Обычно появление так называемого ученика сопровождалось тем, что тот приносил ему какие-то свои вопросы, результаты и идеи, которые обнаруживали самостоятельность подхода (что считалось самым важным) и умение работать. Тогда Тамм загорался, проникался симпатией. Пользуясь терминологией физика, можно сказать, что его «функция отклика» была ступенчатой с очень высокой ступенькой. Чтобы обеспечить такому человеку возможность заниматься наукой, Игорь Евгеньевич начинал энергично добиваться его приема в аспирантуру, если здесь встречались трудности, или освобождения от работы в заводской лаборатории, если оттуда не отпускали, и т. д.
Но и после того, как молодой человек начинал работать у него, в методах вхождения в науку отнюдь не было единообразия. Снова считалось само собой разумеющимся, что речь идет о самостоятельно думающем физике, о коллеге, которому нужно лишь помочь своим опытом. Это отражалось и в том, что соответственно обычаю времен его молодости Игорь Евгеньевич к каждому обращался по имени и отчеству, даже если знакомство состоялось, когда Тамм был известным ученым, а новый знакомый — студентом. Я могу припомнить только одного сотрудника, которого после четверти века его работы в Теоретическом отделе он
Вероятно, это составляло психологически существенный элемент воспитания независимо мыслящего научного работника, устранения авторитарности, ведущей в наше время так часто к тому, что аспирант «смотрит в рот» руководителю (знаю, что это отнюдь не всегда так, и сам могу привести яркие примеры, когда и обращение на «ты», и одностороннее пренебрежение отчеством не повредили самостоятельности мышления аспиранта, и, наоборот, обращение к аспиранту по имени и отчеству отнюдь не обеспечивало уважения руководителя, но я думаю, что, как правило, это верно). Виталий Лазаревич Гинзбург и я работали с Игорем Евгеньевичем 30-35 лет, с аспирантуры. Однако лишь в последние годы его жизни он настойчиво предлагал нам называть друг друга по имени. Но невозможно было называть его «Гора», как обращались к нему только родные и товарищи детства. Мы соглашались лишь на несимметричный вариант, и «предложение не прошло».
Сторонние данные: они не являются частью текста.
theorem sameRest_setMem (m : Memory) (s : State) : SameRest s (s.setMem m) :=
  ⟨rfl, rfl, rfl, rfl, rfl, rfl⟩

/-- A Store to a place that exists completes, with its whole frame. -/
theorem store_of_ok {d : Dst} {s : State} (h : StoreOk d s) (ia v : Word) :
    ∃ t, store ia d v s = .next t ∧ Stored d v s t ∧ t.pc = s.pc ∧ SameRest s t := by
  cases d with
  | reg r => exact ⟨_, store_reg r, stored_setReg r v s, rfl, sameRest_setReg r v s⟩
  | mem addr => exact ⟨_, memWrite_of_lt h, stored_setMem h v, rfl, sameRest_setMem _ s⟩

/-- Only a memory address of N or more is no place to store to, and it is the address the fault names. -/
theorem store_of_not_ok {d : Dst} {s : State} (h : ¬ StoreOk d s) (ia v : Word) :
    store ia d v s = .fault (.memoryOutOfBounds d.word (s.site ia)) := by
  cases d with
  | reg r => exact absurd trivial h
  | mem addr => exact memWrite_of_ge (Nat.le_of_not_lt h)

/-- Settles O13: a Store completes with its frame where its place exists, and faults where it does not. -/
theorem storeWritesItsTargetOnly : Obligations.StoreWritesItsTargetOnly :=
  fun ia _ v _ => ⟨fun ok => store_of_ok ok ia v, fun bad => store_of_not_ok bad ia v⟩

/-! ## What Resolve reads (R44) -/

@[simp] theorem resolve_lit (v : Word) (s : State) : resolve (.lit v) s = v := rfl

@[simp] theorem resolve_reg (r : RegIdx) (s : State) : resolve (.reg r) s = s.reg r := rfl

/-- Settles O12: by what a register read gives after a write to the same and to another register. -/
theorem resolveReadsWhatStoreWrote : Obligations.ResolveReadsWhatStoreWrote := by
  refine ⟨resolve_lit, resolve_reg, fun ia r v s => ⟨s.setReg r v, store_reg r, ?same, fun q hq => ?other⟩⟩
  case same => rw [resolve_reg, State.setReg_reg_same]
  case other => rw [resolve_reg, resolve_reg, State.setReg_reg_other s hq]

end Sys2Proof.Machine
end

section
/-! Proofs. Machine control (40_control.md R100, R101): the status that the loop check after an instruction gives, and the two
instructions without operands. -/

namespace Sys2Proof.Machine

variable {s : State}

/-! ## The status of a machine whose run is over (R31, R71) -/

theorem status_of_halted (h : s.halted = true) : s.status = .halted := by
  simp only [State.status, loopCheck_halted h]

theorem status_of_ended (h : s.halted = false) (hp : s.mem.size ≤ s.pc.toNat) : s.status = .ended := by
  simp only [State.status, loopCheck_ended h hp]

/-! ## halt and noop -/

theorem exec_halt (s : State) : exec .halt s = .next (s.advance 1).setHalted := rfl

theorem exec_noop (s : State) : exec .noop s = .next (s.advance 1) := rfl

/-- Settles O23: `halt` sets the flag that the loop check reads before it looks at the pc (D15). -/
theorem haltStopsTheMachine : Obligations.HaltStopsTheMachine :=
  ⟨rfl, fun s => ⟨(s.advance 1).setHalted, exec_halt s, rfl, status_of_halted (State.setHalted_halted _)⟩⟩

/-- Below 65536 words, an advance by one from the last word is to N itself: the pc does not wrap (R70, D6). -/
theorem advance_one_of_last (hlast : s.mem.size = s.pc.toNat + 1) (hsize : s.mem.size < 65536) :
    (s.advance 1).pc.toNat = s.mem.size := by
  rw [State.advance_pc, hlast]
  exact BitVec.toNat_add_of_lt (by simp; omega)

/-- Settles O24: after `noop` at the last word the pc is N, where the loop check ends the run. -/
theorem noopOnlyMovesThePc : Obligations.NoopOnlyMovesThePc := by
  refine ⟨rfl, fun s => ⟨s.advance 1, exec_noop s, rfl, fun running hlast hsize => ?_⟩⟩
  exact status_of_ended running (advance_one_of_last hlast hsize).ge

end Sys2Proof.Machine
end

section
/-! Proofs. The faults of dispatch common to every instruction with operands (30_encoding.md R72 phases 3 and 4, R204, R205),
proved once for all rows of the opcode table: the decoder's `OperandReject`, read off the words in memory. -/

namespace Sys2Proof.Machine

variable {s : State}

/-! ## The operand words the decoder is given -/

theorem operandWords_length_le (i : Instr) : i.operandWords.length ≤ 3 := by
  cases i <;> simp [Instr.operandWords]

/-- As far as the fetched words reach, they are the words of memory. -/
theorem getElem?_wordsFrom {j n l : Nat} (h : l < (s.wordsFrom j n).length) :
    (s.wordsFrom j n)[l]? = s.instrWord (j + l) := by
  have hl := List.getElem?_eq_getElem h
  rw [instrWord_of_wordsFrom hl, hl]

theorem window_eq_cons {op : Word} (h : s.instrWord 0 = some op) : s.window = op :: s.wordsFrom 1 3 := by
  simp only [State.window, State.wordsFrom, h]

/-- Where the opcode word is a row's, a rejection of the operand words after it is the fault of the step. -/
theorem step_of_operandReject {i : Instr} {r : Reject} (running : s.Running)
    (hop : s.instrWord 0 = some (BitVec.ofNat 16 i.opcode))
    (hr : OperandReject i.operandWords.length (s.wordsFrom 1 3) r) : step s = dispatchFault r s := by
  refine step_of_error (loopCheck_eq_execute.2 running) ?_
  rw [State.fetchDecode, window_eq_cons hop]
  exact (decode_row_eq_error i).2 hr

/-! ## The common faults of a row -/

/-- The fetched operand words stop exactly before the first missing one. -/
theorem missingOperandFaults_of_row (i : Instr) : MissingOperandFaults i.opcode i.operandWords.length := by
  intro s j running hop hj hjk hthere hmissing
  obtain ⟨m, rfl⟩ := Nat.exists_eq_add_of_le hj
  have hk := operandWords_length_le i
  have hlen : (s.wordsFrom 1 3).length = m := by
    apply le_antisymm
    · exact wordsFrom_length_le_of_none hmissing
    · exact le_wordsFrom_length (by omega) fun l hl => hthere (1 + l) (by omega)
  refine step_of_operandReject (r := .missingWord (1 + m)) running hop (.inl ⟨by omega, ?_⟩)
  rw [hlen, Nat.add_comm]

/-- With all operand words fetched, the first illegal one in memory is the decoder's. -/
theorem illegalOperandFaults_of_row (i : Instr) : IllegalOperandFaults i.opcode i.operandWords.length := by
  intro s j w running hop hthere hj hw hillegal hlegal
  have hlen : i.operandWords.length ≤ (s.wordsFrom 1 3).length :=
    le_wordsFrom_length (operandWords_length_le i) fun l hl => hthere (1 + l) (by omega)
  have word : ∀ l, l ≤ j → (s.wordsFrom 1 3)[l]? = s.instrWord (l + 1) := fun l hl => by
    rw [getElem?_wordsFrom (by omega), Nat.add_comm]
  refine step_of_operandReject (r := .invalidOperand j w) running hop
    (.inr ⟨hlen, j, w, hj, ?first, hillegal, ?before, ?index⟩)
  case first => rw [word j le_rfl, hw]
  case before => exact fun l v hl hv => hlegal l v hl (by rw [← word l hl.le, hv])
  case index => rw [Nat.zero_add]

theorem commonFaults_of_row (i : Instr) : CommonFaults i.opcode i.operandWords.length :=
  ⟨missingOperandFaults_of_row i, illegalOperandFaults_of_row i⟩

end Sys2Proof.Machine
end

section
/-! Proofs. `set`, `push` and `pop` (41_data_stack.md R110 to R112): each meaning is a Store or a Push from the state whose pc has
moved on, so its frame is that operation's. -/

namespace Sys2Proof.Machine

variable {s : State}

/-! ## A Store once the pc has moved on -/

/-- It completes with its whole frame where its place exists. -/
theorem store_advance_of_ok {d : Dst} (h : StoreOk d s) (v : Word) (n : Nat) :
    ∃ t, store s.pc d v (s.advance n) = .next t ∧ Stored d v s t ∧ t.pc = s.pc + BitVec.ofNat 16 n ∧ SameRest s t :=
  store_of_ok (s := s.advance n) h s.pc v

/-- It faults at the instruction's own address, not at the pc it has moved on to. -/
theorem store_advance_of_not_ok {d : Dst} (h : ¬ StoreOk d s) (v : Word) (n : Nat) :
    store s.pc d v (s.advance n) = .fault (.memoryOutOfBounds d.word (s.site s.pc)) :=
  store_of_not_ok (s := s.advance n) h s.pc v

/-! ## set, push and pop -/

theorem exec_set (a : Dst) (b : Src) (s : State) : exec (.set a b) s = store s.pc a (resolve b s) (s.advance 3) := rfl

theorem exec_push (a : Src) (s : State) : exec (.push a) s = execPush a s := rfl

theorem exec_pop (a : Dst) (s : State) : exec (.pop a) s = execPop a s := rfl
Но вернемся к деловым взаимоотношениям Тамма с его учениками. Одни включались в совместную работу по предложенной им теме; другие просто получали тему и работали самостоятельно, изредка обращаясь за консультацией; третьи сами выбирали себе тему, иногда совершенно независимую от интересов Игоря Евгеньевича, и обсуждали с ним отдельные этапы или окончательный результат, получая советы и критику. Пожалуй, все три варианта встречались одинаково часто.
В чем же, можно спросить, заключалось руководство Игоря Евгеньевича и почему можно говорить о существовании «школы»? Главными здесь были его внимательность и доброжелательность и в то же время совершенно бескомпромиссная критика; пример собственной неустанной работы, собственной огромной эрудиции; пример умения сочетать физический подход, физическое понимание сути с убедительной математической трактовкой; культивирование широкого использования сходных элементов в далеких друг от друга областях физики; культивирование внимания к наиболее актуальным проблемам в каждой области; воспитание такого отношения к чужим работам, когда уважение к авторитетному автору (в том числе к самому руководителю) сочетается с критическим настроем, а настороженность при появлении нового, неизвестного ранее имени — с серьезным разбором его работы, заранее допускающим возможность появления нового таланта; наконец, создание такой атмосферы, в которой работа на прикладную тему, существенно использующая и хорошую физику, и высокую профессиональную квалификацию, ценится отнюдь не меньше, чем исследование по «высокой» физической тематике.
Вот конкретный пример. Я пришел к Игорю Евгеньевичу в аспирантуру и проработал с ним в отделе десятки лет. За это время у нас не вышло ни одной совместной статьи. После первых неудачных попыток совместной работы Тамм лишь однажды подсказал мне тему — тему кандидатской диссертации. Затем Игорю Евгеньевичу сразу была представлена уже вполне завершенная работа. Впоследствии я работал главным образом в областях, не очень интересовавших его (поэтому и консультироваться было почти невозможно) и лишь частично в более близких ему, но все же им никогда не затрагивавшихся. Но я жил в атмосфере Теоротдела Тамма, был активным участником этого удивительного содружества, неизменно видел перед глазами высокие примеры, и неудивительно, что я с благодарностью (и, несомненно, с основанием) считаю себя учеником Игоря Евгеньевича.